Vandetanib (ZD6474) and its less soluble predecessor ZD4190 were evaluated in mice bearing a human prostate cancer. Both studies used same treatment schedule and dose as well as imaging schedules. The only differences were the use of contrast agent, which was either a small agent [99] or a macromolecular agent [51], or the model used to analyse DCE-MRI data (de Bazelaire vs. Tofts). Vandetanib showed a dose-dependent decrease in Ktrans, which could be due to both perfusion and permeability as this study used the small contrast agent, and ZD4190 showed a reduction of tumour vascular permeability, vascular volume and blood flow. Both studies showed similar effects of anti-angiogenic treatment, but one should keep in mind that the size of contrast agent has major influence on the interpretation of the results. Macromolecular contrast agents are more likely to report permeability than perfusion, and vice versa for small contrast agents, but it will always be a combined measurement of the two parameters.

Axitinib (AG013736) [100], imatinib (STI571) [101], and cediranib (AZD2171) [102] were only used in one study each, involving mice bearing either a human breast cancer (axitinib), a human prostate cancer (imatinib), or different glioblastomas (cediranib). All studies used similar imaging schedules and contrast agents and showed a decrease in vascular permeability estimated either by Ktrans or K(PS).

Last study in this subgroup involved sorafenib [103] treatment in rats bearing a human breast cancer. Reduced tumour blood flow and vascular permeability was achieved in this study as well.

To summarize, most TKIs induce a decrease in vascular permeability and perfusion, but interpretation should be done with caution as tumour segmentation, use of contrast agent, and prolonged treatment has an influence on the acquired DCE-MRI data. Indeed, this was addressed in the majority of studies in this subgroup as obtained results with DCE-MRI were supported by relevant histology.

3.3. Other Mechanisms of Action

This subgroup comprises drugs that exert their anti-angiogenic effect by targeting the endothelium (TNP-470 (AGM-1470)) [104], suppressing the immune system (everolimus (RAD001)) [105] or whose mechanism of action has not yet been clearly defined (KR-31831) [106].

TNP-470 is a fumagilin-analogue (antibiotic) that targets and irreversibly inactivates methionine aminopeptidase-2 (MetAP2) in endothelial cells. This results in inhibition of endothelial cell proliferation and migration, and hence tumour angiogenesis. This study used mice bearing a rat prostate cancer that were treated for approximately a week and imaged using a macromolecular contrast agent before and after the last treatment. This study observed a decrease in tumour vascular volume, as well as local increases and decreases in permeability.

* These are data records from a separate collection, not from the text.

-- ==== Sys2Proof/Machine/State.lean ====
section
/-! DEFINITION. The state of the part: every record, register, queue, timer and pin of the manual, and the reset state. -/

namespace Sys2Proof.Machine

/-! ## Tile contexts (section 2.1) -/

/-- The life states of a context (section 2.2). -/
inductive Life where
  | absent
  | adopted
  | live
  | unmatched
  | faulted
  deriving DecidableEq, Repr

/-- The readback states of a context (section 7.4). -/
inductive Verify where
  | none
  | due
  | reading
  | matched
  | mismatched
  deriving DecidableEq, Repr

/-- Why a context is FAULTED (R40, R41, R43). -/
inductive FaultReason where
  | none
  | noAnswer
  | nak
  | holdTimeout
  | verify
  | missing
  deriving DecidableEq, Repr

/-- A tile context. A set that is unknown is `none`, and so is a temperature without a reading. -/
structure Context where
  life : Life
  generation : BitVec 8
  serial : Word
  chain : Fin 4
  address : Fin 64
  group : Fin 8
  page : Fin 16
  noVote : Bool
  luminance : Rgb Nat
  age : Rgb Nat
  mix : TermSet
  temp : Option Int
  tempTick : Tick
  stale : Bool
  effective : Rgb Nat
  gain : Rgb Nat
  target : TermSet
  applied : Option TermSet
  sent : Option TermSet
  latched : Option TermSet
  failCount : Nat
  mismatchCount : Nat
  verify : Verify
  faultReason : FaultReason
  short : Bool
  ageClamped : Bool
  curveFallback : Bool
  sensorSuspect : Bool
  pushCount : Nat
  dirty : Bool
  deriving DecidableEq, Repr

/-- A context after a power-on reset (R27). -/
def Context.reset : Context where
  life := .absent
  generation := 0
  serial := 0
  chain := 0
  address := 0
  group := 0
  page := 0
  noVote := false
  luminance := Rgb.replicate 0
  age := Rgb.replicate 0
  mix := Rgb.replicate (Rgb.replicate 0)
  temp := none
  tempTick := 0
  stale := false
  effective := Rgb.replicate 1
  gain := Rgb.replicate 32768
  target := Rgb.replicate (Rgb.replicate 0)
  applied := none
  sent := none
  latched := none
  failCount := 0
  mismatchCount := 0
  verify := .none
  faultReason := .none
  short := false
  ageClamped := false
  curveFallback := false
  sensorSuspect := false
  pushCount := 0
  dirty := true

/-! ## Match groups (section 3.1) and curve pages (section 4.4) -/

/-- A match group: its six settings, its targets (`none` is UNSET, for all three at once, R12), the
solver's pending flag and solve timer, and the ramp unit's beat counter (R86). -/
structure Group where
  headroom : Nat
  cap : Nat
  slew : Nat
  beat : Nat
  solveInterval : Nat
  staleLimit : Nat
  targets : Option (Rgb Nat)
  pending : Bool
  solveTimer : Timer
  beatCount : Nat
  deriving DecidableEq, Repr

/-- A group after a power-on reset (R47, R86). -/
def Group.reset : Group where
  headroom := 31457
  cap := 262143
  slew := 16
  beat := 4
  solveInterval := 10
  staleLimit := 10
  targets := none
  pending := false
  solveTimer := some (Config.seconds 10)
  beatCount := 0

Everolimus is an immuno-suppressant that, when in complex with the immunophilin FK binding protein-12 (FKBP-12), binds to and inhibits the mammalian target of rapamycin (mTOR). Evidence suggests that mTOR is an important signalling molecule in the activation of tumour angiogenesis [110]. In this study mice bearing B16/BL6 melanoma lymph node metastasis and rats bearing BN472 mammary tumours were imaged with both small and macromolecular contrast agents before and after treatment. Despite an observed anti-tumour effect of everolimus, no significant difference was observed in any of the DCE-MRI parameters, except a reduced Ve in mice bearing B16/BL6. Authors attributed this to the devastating effect of everolimus on both pericytes and endothelial cells. By destroying the covering pericytes, vascular leakage would still be in effect and give no change or even increase the Ktrans parameter.

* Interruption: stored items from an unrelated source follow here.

-- ==== Sys2Proof/Machine/Flags.lean ====
section
/-! DEFINITION. Flags: the notice causes and NOTICE_OUT, saturating counts, eligibility, and the dirty flag. -/

namespace Sys2Proof.Machine

/-! ## Notices (R176) -/

/-- The seven notice causes. -/
inductive Cause where
  | card
  | alert
  | overwrite
  | fault
  | frame
  | area
  | reg
  deriving DecidableEq, Repr

/-- The bit of a cause in NOTICE_RAW and NOTICE_MASK (section 10.6). -/
def Cause.bit : Cause → BitVec 7
  | .card => 0x01
  | .alert => 0x02
  | .overwrite => 0x04
  | .fault => 0x08
  | .frame => 0x10
  | .area => 0x20
  | .reg => 0x40

/-- A cause is latched in NOTICE_RAW (R176). -/
def State.notice (k : Cause) (s : State) : State :=
  { s with regs := { s.regs with noticeRaw := s.regs.noticeRaw ||| k.bit } }

/-- The NOTICE_OUT pin: at least one bit is set in both NOTICE_RAW and NOTICE_MASK (R176). -/
def State.noticeOut (s : State) : Bool := decide (s.regs.noticeRaw &&& s.regs.noticeMask ≠ 0)

/-! ## Counts that saturate (R26, R119, R132, R165) -/

/-- A count incremented, unless it has reached its maximum. -/
def countUp (top n : Nat) : Nat := if top ≤ n then n else n + 1

/-! ## Contexts: eligibility and dirty (R30, R46) -/

/-- Eligible: ADOPTED or LIVE with no_vote clear (R30). -/
def Context.eligible (c : Context) : Bool :=
  !c.noVote && (decide (c.life = .adopted) || decide (c.life = .live))

/-- A member of group `g`: any life state but ABSENT (section 3.2). -/
def Context.memberOf (g : Fin 8) (c : Context) : Bool :=
  decide (c.group = g) && !decide (c.life = .absent)

/-- The fields of a context that its mirror record shows (R45): the luminances, the mix matrix and dirty
are not mirrored. -/
def Context.mirrored (c : Context) : Context :=
  { c with luminance := Rgb.replicate 0, mix := Rgb.replicate (Rgb.replicate 0), dirty := false }

/-- A changed context is dirty if a mirrored field changed (R46). -/
def Context.touched (old new : Context) : Context :=
  if old.mirrored = new.mirrored then new else { new with dirty := true }

end Sys2Proof.Machine
end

The drug KR-31831 has been reported to suppress endothelial cell proliferation, tube formation, invasion, and migration in vitro as well as vessel formation in vivo [106]. The mechanism of its anti-angiogenic actions remains unclear but is indicated to interfere with the VEGF signalling pathway. In this study mice bearing a human ovarian carcinoma were imaged using a small contrast agent and a decrease in Ktrans was observed from day 0 to day 21 in treated animals. No difference in Ktrans was observed in controls.

Thalidomide has been investigated in different scenarios [107,108,109]. One study found reduced vessel permeability for a macromolecular contrast agent as a result of vascular normalization [108], while another study found increased blood plasma volume fraction [107].

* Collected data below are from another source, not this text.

-- ==== Sys2Proof/Certificates/Slice0/Obligations.lean ====
section
/-! DEFINITION. The statements for the provers. -/

section

open Sys2Proof Sys2Proof.Machine

/-! ## Steps and commands -/

/-- The command at the front of the queue is the one that runs, on the state with the rest of the queue. -/
def Obligations.StepRunsFrontCommand : Prop :=
  ∀ (c : Instr) (rest : List Instr) (s : State),
    step { s with pending := c :: rest } = exec c { s with pending := rest }

/-- The model's own reading: no command stops (log 24, DEDUCED), one that finds nothing to act on changes nothing
(log 2), and so every command answers a next state. None touches the queue of those that wait behind it. -/
def Obligations.EveryCommandCompletesAndKeepsTheQueue : Prop :=
  ∀ (c : Instr) (s : State), ∃ t, exec c s = .next t ∧ t.pending = s.pending

/-- Each setting of the part changes at its own command alone: FREEZE_IN at its pin command (R95), and, power-on reset
apart, the registers at their writes (R173, R174, R176), the mode at SET_MODE (R78), the nominal period at SET_FRAME
(R84), the curve store at LOAD_CURVE (R70), the filters at SET_FILTER (R158, R159), a chain's configuration at
SET_CHAIN (R112) and a group's settings at SET_GROUP. That the clock changes at no command but a power-on reset is the
model's choice (log 1, DESIGN CHOICE: a command takes no time), and so is that neither pin level, of PERST_N (R173) or
of FREEZE_IN, changes at a power-on reset (log 4, DESIGN CHOICE). -/
def Obligations.SettingsChangeOnlyAtTheirCommands : Prop :=
  ∀ (c : Instr) (s t : State), exec c s = .next t →
    ((∀ a, c.within ≠ .freezeInChange a) → t.ramp.freezeIn = s.ramp.freezeIn) ∧
    ((∀ a, c.within ≠ .perstN a) → t.link.up = s.link.up) ∧
    (c.within ≠ .powerOnReset →
      t.clock = s.clock ∧
      ((∀ v, c.within ≠ .areaLoWrite v) → t.regs.areaLo = s.regs.areaLo) ∧
      ((∀ v, c.within ≠ .areaHiWrite v) → t.regs.areaHi = s.regs.areaHi) ∧
      ((∀ v, c.within ≠ .noticeMaskWrite v) → t.regs.noticeMask = s.regs.noticeMask) ∧
      ((∀ r sc h, c.within ≠ .restart r sc h) → (∀ r h, c.within ≠ .run r h) → (∀ r h, c.within ≠ .scan r h) →
        t.regs.run = s.regs.run) ∧
      (c.within ≠ .setMode → t.ramp.mode = s.ramp.mode) ∧
      (c.within ≠ .setFrame → t.ramp.period = s.ramp.period) ∧
      (c.within ≠ .loadCurve → t.pages = s.pages) ∧
      (c.within ≠ .setFilter → t.filters = s.filters) ∧
      (c.within ≠ .setChain → ∀ ch, (t.chain ch).config = (s.chain ch).config) ∧
      (c.within ≠ .setGroup → ∀ g,
        (t.group g).headroom = (s.group g).headroom ∧ (t.group g).cap = (s.group g).cap ∧
        (t.group g).slew = (s.group g).slew ∧ (t.group g).beat = (s.group g).beat ∧
        (t.group g).solveInterval = (s.group g).solveInterval ∧ (t.group g).staleLimit = (s.group g).staleLimit))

As this subgroup contains drugs that have different mechanisms of action it is not surprising to find that they behave differently when analysed with DCE-MRI. Another lesson to take from these studies is that if a drug has multiple or unknown effector functions these can counteract or influence each other giving unexpected results when DCE-MRI parameters are estimated.

4. Vascular Disrupting Agents

4.1. Tubulin Binding Agents

We have separated the VDAs into three subgroups based on their mechanism of action. They are presented in Table 2.

Table 2. Vascular disrupting agents.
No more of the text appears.